Ковыляя между бульдозерами по площадке, где вроде бы предполагалось основать пантеон, Михаил Георгиевич еще не знал, что болен раком. Он собирался жить долго, но через несколько месяцев рядовое обследование выявило «плохие анализы». После этого он только и делал, что лечился, но помочь ему никто не сумел. Умер Смирнов в январе 1986 года, но где его похоронили, я не знаю; впрочем, я не знаю даже, открыли ли пантеон на кладбище Мухагверди. Наследников у него и, значит, потомков у Смирновой-Россет не осталось, дом и все имущество достались государству и теперь принадлежат Республике Грузия. Говорят, что после смерти Михаила Георгиевича в доме нашли тайник с уникальными драгоценностями, которые были помещены в Золотую кладовую Грузии.

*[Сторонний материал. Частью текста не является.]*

-- ==== Sys2Proof/Machine/State.lean ====
section
/-!
DEFINITION. The state of the Bycel: every register, store, queue, record and mode that the spec names, as plain
data.  Large families are sparse tables (`Tab`); an entry of the Waybill dictionary has one home, `wbv` (values) or
`wbb` (bytes of a BLOB), unless its own chapter gives it a structure here.
-/

namespace Sys2Proof.Machine

/-- Queue states (Table 5-2). -/
inductive QState where
  | idle | running | waiting | draining | halted
deriving DecidableEq, Repr

/-- Context states (Table 5-9). -/
inductive CtxState where
  | free | loaded | running | halted | saved | draining
deriving DecidableEq, Repr

/-- Epoch states (Table 10-1). -/
inductive EpochState where
  | opened | closed | committing | committed | skipped | squashed | held
deriving DecidableEq, Repr

/-- Milepost states (Table 7-1). -/
inductive PmpState where
  | free | live | frozen | poisoned
deriving DecidableEq, Repr

/-- Descriptor slot states (Table 8-4). -/
inductive SlotState where
  | empty | armed | running | prefetching | held | paused
deriving DecidableEq, Repr

/-- Tile-slot states (R151). -/
inductive TileState where
  | free | accumulating | retiring
deriving DecidableEq, Repr

/-- The passes of the replay ladder that a cell still needs (Table 3-3). -/
inductive Plan where
  | reanchor
  | twoFirst
  | twoSecond
  /-- slice `n` of the continuation, from 2 -/
  | slice (n : Nat)
deriving DecidableEq, Repr

/-- Why a tile is replayed (Table 10-5, R359). -/
inductive Trigger where
  | residue | nonfinite | twin
deriving DecidableEq, Repr

/-- What a queue waits for. -/
inductive Wait where
  | milepost | take | ridge | tileSlot | bufTable | uIssue | unconfirmed
  | slot (ds : Nat)
  /-- a retire held for a tile replay: 0 before the first has failed, then one more than the place of its die in the order of R350; the trigger;
  and the spare on which the replay runs, none while it waits for one -/
  | replay (after : Nat) (trigger : Trigger) (spare : Option Nat)
deriving DecidableEq, Repr

/-- An instruction bank (R177, R179): the words of the last completed load, its entry word, and valid. -/
structure Bank where
  words : List IWord := []
  entry : Nat := 0
  valid : Bool := false
deriving DecidableEq, Repr

/-- One stream of a loop frame (Table 5-4). -/
structure Stream where
  reg : Nat := 0
  inc : BitVec 32 := 0
  save : W64 := 0
deriving DecidableEq, Repr

/-- A loop frame l0-l5 (Table 5-4). -/
structure Frame where
  streams : List Stream := []
  active : Bool := false
  last : Nat := 0
  start : Nat := 0
  iter : BitVec 32 := 0
  trip : BitVec 32 := 0
deriving DecidableEq, Repr

/-- ADD or RAISE (R211). -/
inductive AdvMode where
  | add | raise
deriving DecidableEq, Repr

/-- An advance on its way to its Milepost's home (R232, R241, R246). -/
structure Adv where
  src : Option QRef := none
  k : Nat := 0
  mp : Nat := 0
  pmp : Nat := 0
  mode : AdvMode := .add
  amount : Nat := 0
  epoch : Option Nat := none
deriving DecidableEq, Repr

/-- What an issued instruction still waits for before its retire point (Table 5-1). -/
inductive Work where
  /-- nothing: it retires as soon as every earlier instruction has -/
  | now
  | dgo (ds : Nat)
  | pref (ds : Nat)
  | array
  | attn
  /-- EAU adds in flight, and the retire record that NSQ writes at the end -/
  | adds (rec : Nat)
  /-- SENDs of a U instruction's writes into remote windows, until their ACKs return (R447) -/
  | sends
deriving DecidableEq, Repr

Похоже, я был слишком самонадеян, коrда, сидя под портретом Александры Осиповны, воображал себя окруженным тенями великих русских писателей. Теперь мне кажется, что дом Смирнова они покинули давным-давно, задолго до моего появления в нем. Возможно, это случилось в году этак тридцать седьмом, когда Михаил Георгиевич, по его словам, «отправил одного нехорошего человека на Колыму», написав — всего-то! — анонимку в газету. Или в годы войны, когда он, получивший от подельников кличку Рузвельт (по аналогии: американский президент передвигался в инвалидном кресле), организовал аферу с сахаром и заработал много денег. Все это в подробностях я слышал от него самого — рассказывал он с удовольствием, явно гордясь теми своими делами.

А может быть, великие тени и вовсе никогда не посещали тбилисский дом Смирновых. С какой стати им, если вдуматься, следовать за бездушными вещами, которые совсем не факт, что хранят — вопреки общему представлению — воспоминания о тех, кто к ним прикасался…

Однажды мне довелось подержать в руках жилет, в котором Пушкин стрелялся на дуэли, — тот самый, что спрятан под стеклом в музее поэта на Мойке, 12, — и я вновь и вновь испытываю дрожь, как только вспомню об этом. Но думаю, дело тут не только в пушкинском жилете, но и во мне, в моем представлении об Александре Сергеевиче, в моем неизменяющемся отношении к дуэли с Дантесом, словно она была только вчера, и даже в моем метафизическом желании помешать ей.

О прикосновении к пушкинскому жилету я вспоминаю с благоговением, а вот о работе за секретером, на который Пушкин положил альбом, подаренный Смирновой-Россет, — равнодушно. И ничего не могу с собой поделать.

Беспристрастных историков не бывает — в этом я уверен. Я не скрываю, что, к примеру, Евпраксия-Адельгейда, Екатерина Головкина, Екатерина II мне интересны сами по себе, а Авдотья Истомина и Наталия Иванова, ставшая Обресковой, — всего лишь фон, который позволяет обратиться к неразгаданным, несмотря на усилия сотен литературоведов, личностям Грибоедова и Лермонтова.

Я пристрастно отношусь к своим героиням — но надеюсь, не в ущерб правде. Только так, мне кажется, и пишется настоящая история.